Rennert selects his study subjects with painstaking care to eliminate sample
bias. “First, we include every person in our defined geographic area
with colorectal cancer. Then we find a control subject without cancer who matches
each patient’s demographics as closely as possible,” Rennert explains. “Let’s
say I have an 82-year-old male patient with colon cancer who is an Ashkenazi
Jew living on a certain street in Haifa. To find a matching control subject,
we go to the same street and find an 82-year-old male Ashkenazi Jew who does
not have cancer. This is not easy to do, but it’s the only way to ensure
reliable data.”
As the research developed, so did the friendship. Rennert and Gruber stayed
in constant touch by e-mail and telephone, and visited each other’s laboratories
several times a year. With their wives, they went to concerts and picnics together,
and their children became trans-Atlantic pen pals.
But in September 2000, after several years of relative peace between the Jewish
and Palestinian populations in Israel, hostilities began again. The U.S. State
Department issued a travel advisory and, for the first time, Steve Gruber had
to postpone a planned visit to Israel.
“We had to figure out new ways to keep data flowing back and forth,
but we were able to continue with minimal interruptions,” Gruber says. “The
biggest change for me is that I worry about him. Whenever I see in the news
that there’s been another bombing, I pick up the phone to see if everyone
is OK. When Gadi’s daughter had her Bat Mitzvah, I was really nervous
for her.
“There was a bus bombing near Haifa not long ago, so I called Gadi’s
office and spoke to Ronit Almog, one of the study coordinators,” Gruber
adds. “She was bringing samples back from a hospital near the West Bank
and had driven past that same intersection just an hour before the bombing.”
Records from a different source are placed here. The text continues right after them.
-- ==== Sys2Proof/Certificates/Slice0/Obligations.lean ====
section
/-!
DEFINITION. The statements: what the rules of spec/ say of instructions, traps, memory, tasks, partitions and the module, as
propositions over the model.
-/
open Sys2Proof Sys2Proof.Machine

/-! ### Scalar instructions (R74, R81–R83, R86, R87) -/

/-- R81: the register–register instructions but division. R81: the register–immediate instructions, for every shift count that sh6
encodes. R83: LI and LIH. R83: one LI followed by three LIH, with the chunks of `v` from the highest down, leave `v` in a register other
than s0. -/
def Obligations.ScalarResults : Prop :=
  (∀ (s : State) (st : Strand) (d a b : Nat), s.strand? = some st →
    let x := st.getS a
    let y := st.getS b
    s.Writes st (.add d a b) d (x + y)
    ∧ s.Writes st (.sub d a b) d (x - y)
    ∧ s.Writes st (.mul d a b) d (x * y)
    ∧ s.Writes st (.mulh d a b) d ((x.signExtend 128 * y.signExtend 128).extractLsb' 64 64)
    ∧ s.Writes st (.mulhn d a b) d ((x.zeroExtend 128 * y.zeroExtend 128).extractLsb' 64 64)
    ∧ s.Writes st (.and d a b) d (x &&& y)
    ∧ s.Writes st (.or d a b) d (x ||| y)
    ∧ s.Writes st (.xor d a b) d (x ^^^ y)
    ∧ s.Writes st (.shl d a b) d (x <<< (y &&& 63))
    ∧ s.Writes st (.shr d a b) d (x >>> (y &&& 63))
    ∧ s.Writes st (.sra d a b) d (x.sshiftRight (y &&& 63).toNat)
    ∧ s.Writes st (.slt d a b) d (if x.slt y then 1 else 0)
    ∧ s.Writes st (.sltn d a b) d (if x.ult y then 1 else 0)
    ∧ s.Writes st (.min d a b) d (if x.slt y then x else y)
    ∧ s.Writes st (.max d a b) d (if x.slt y then y else x)
    ∧ s.Writes st (.minn d a b) d (if x.ult y then x else y)
    ∧ s.Writes st (.maxn d a b) d (if x.ult y then y else x)
    ∧ (∃ n, s.Writes st (.clz d a) d (BitVec.ofNat 64 n) ∧ n ≤ 64 ∧ (∀ i, i < n → x.getLsbD (63 - i) = false)
        ∧ (n < 64 → x.getLsbD (63 - n) = true))
    ∧ s.Writes st (.popc d a) d (BitVec.ofNat 64 ((List.range 64).countP (fun i => x.getLsbD i))))
  ∧ (∀ (s : State) (st : Strand) (d a sh : Nat) (imm : BitVec 8), s.strand? = some st → sh < 64 →
    let x := st.getS a
    s.Writes st (.addi d a imm) d (x + imm.signExtend 64)
    ∧ s.Writes st (.shli d a sh) d (x <<< sh)
    ∧ s.Writes st (.shri d a sh) d (x >>> sh)
    ∧ s.Writes st (.srai d a sh) d (x.sshiftRight sh)
    ∧ s.Writes st (.andi d a imm) d (x &&& imm.signExtend 64))
  ∧ (∀ (s : State) (st : Strand) (d : Nat) (imm : BitVec 16), s.strand? = some st →
    s.Writes st (.li d imm) d (imm.signExtend 64)
    ∧ s.Writes st (.lih d imm) d ((st.getS d <<< 16) ||| imm.zeroExtend 64))
  ∧ (∀ (s s1 s2 s3 s4 : State) (st : Strand) (d : Nat) (v : DWord), s.strand? = some st → d ≠ 0 →
    exec (.li d (v.extractLsb' 48 16)) s = .next s1 → exec (.lih d (v.extractLsb' 32 16)) s1 = .next s2 →
    exec (.lih d (v.extractLsb' 16 16)) s2 = .next s3 → exec (.lih d (v.extractLsb' 0 16)) s3 = .next s4 →
    ∃ st', s4.strand? = some st' ∧ st'.getS d = v ∧ st'.pc = st.pc + 16)

/-- R82: division. -/
def Obligations.DivisionResults : Prop :=
  ∀ (s : State) (st : Strand) (d a b : Nat), s.strand? = some st →
    let x := st.getS a
    let y := st.getS b
    let low : DWord := BitVec.intMin 64
    s.Writes st (.div d a b) d
      (if y = 0 then 0xFFFFFFFFFFFFFFFF else if x = low ∧ y = -1 then low else BitVec.ofInt 64 (x.toInt.tdiv y.toInt))
    ∧ s.Writes st (.divn d a b) d (if y = 0 then 0xFFFFFFFFFFFFFFFF else BitVec.ofNat 64 (x.toNat / y.toNat))
    ∧ s.Writes st (.rem d a b) d
      (if y = 0 then x else if x = low ∧ y = -1 then 0 else BitVec.ofInt 64 (x.toInt - y.toInt * x.toInt.tdiv y.toInt))
    ∧ s.Writes st (.remn d a b) d (if y = 0 then x else BitVec.ofNat 64 (x.toNat % y.toNat))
Gruber and Rennert find it ironic that conflict in the Middle East could interfere
with research designed to benefit the entire population. “In our study,
we have Arabs, we have Sephardic Jews, we have Ashkenazi Jews, we have everybody,” Rennert
says. “Our results definitely will make a major contribution to understanding
how colorectal cancer develops and progresses in the Arabic, as well as the
Jewish, population.”
“What’s so wonderful about this collaboration is the fact that
we can learn how genetic and environmental contributions differ among ethnic
groups living in the same geographic area,” Gruber says. “Colon
cancer isn’t as common in the Arab population, but we still need to learn
how to care for everyone who suffers from this disease.”
Rennert is proud of the fact that not one member of his field research team
has left the project, even though travel to and from their site visits is much
more dangerous now. “It’s already a way of life for us,” Rennert
says. “We use public transportation less; we consider the safest way
to travel. There’s a higher level of awareness. It’s not foolproof,
but it’s how we’ve learned to behave, because otherwise we’d
never go anywhere.”
Gruber still travels to Israel, but now he stays in a different hotel away
from Haifa’s central commercial district. “The crisis does influence
every element of daily life, but everyone refuses to have their lives dictated
by conflict. Despite the hostilities, life goes on.”
No matter what happens in the Middle East, Gruber says he and Rennert are
determined to continue their work. In fact, Gruber has applied for an extension
to his research funding, so the study can continue for several more years.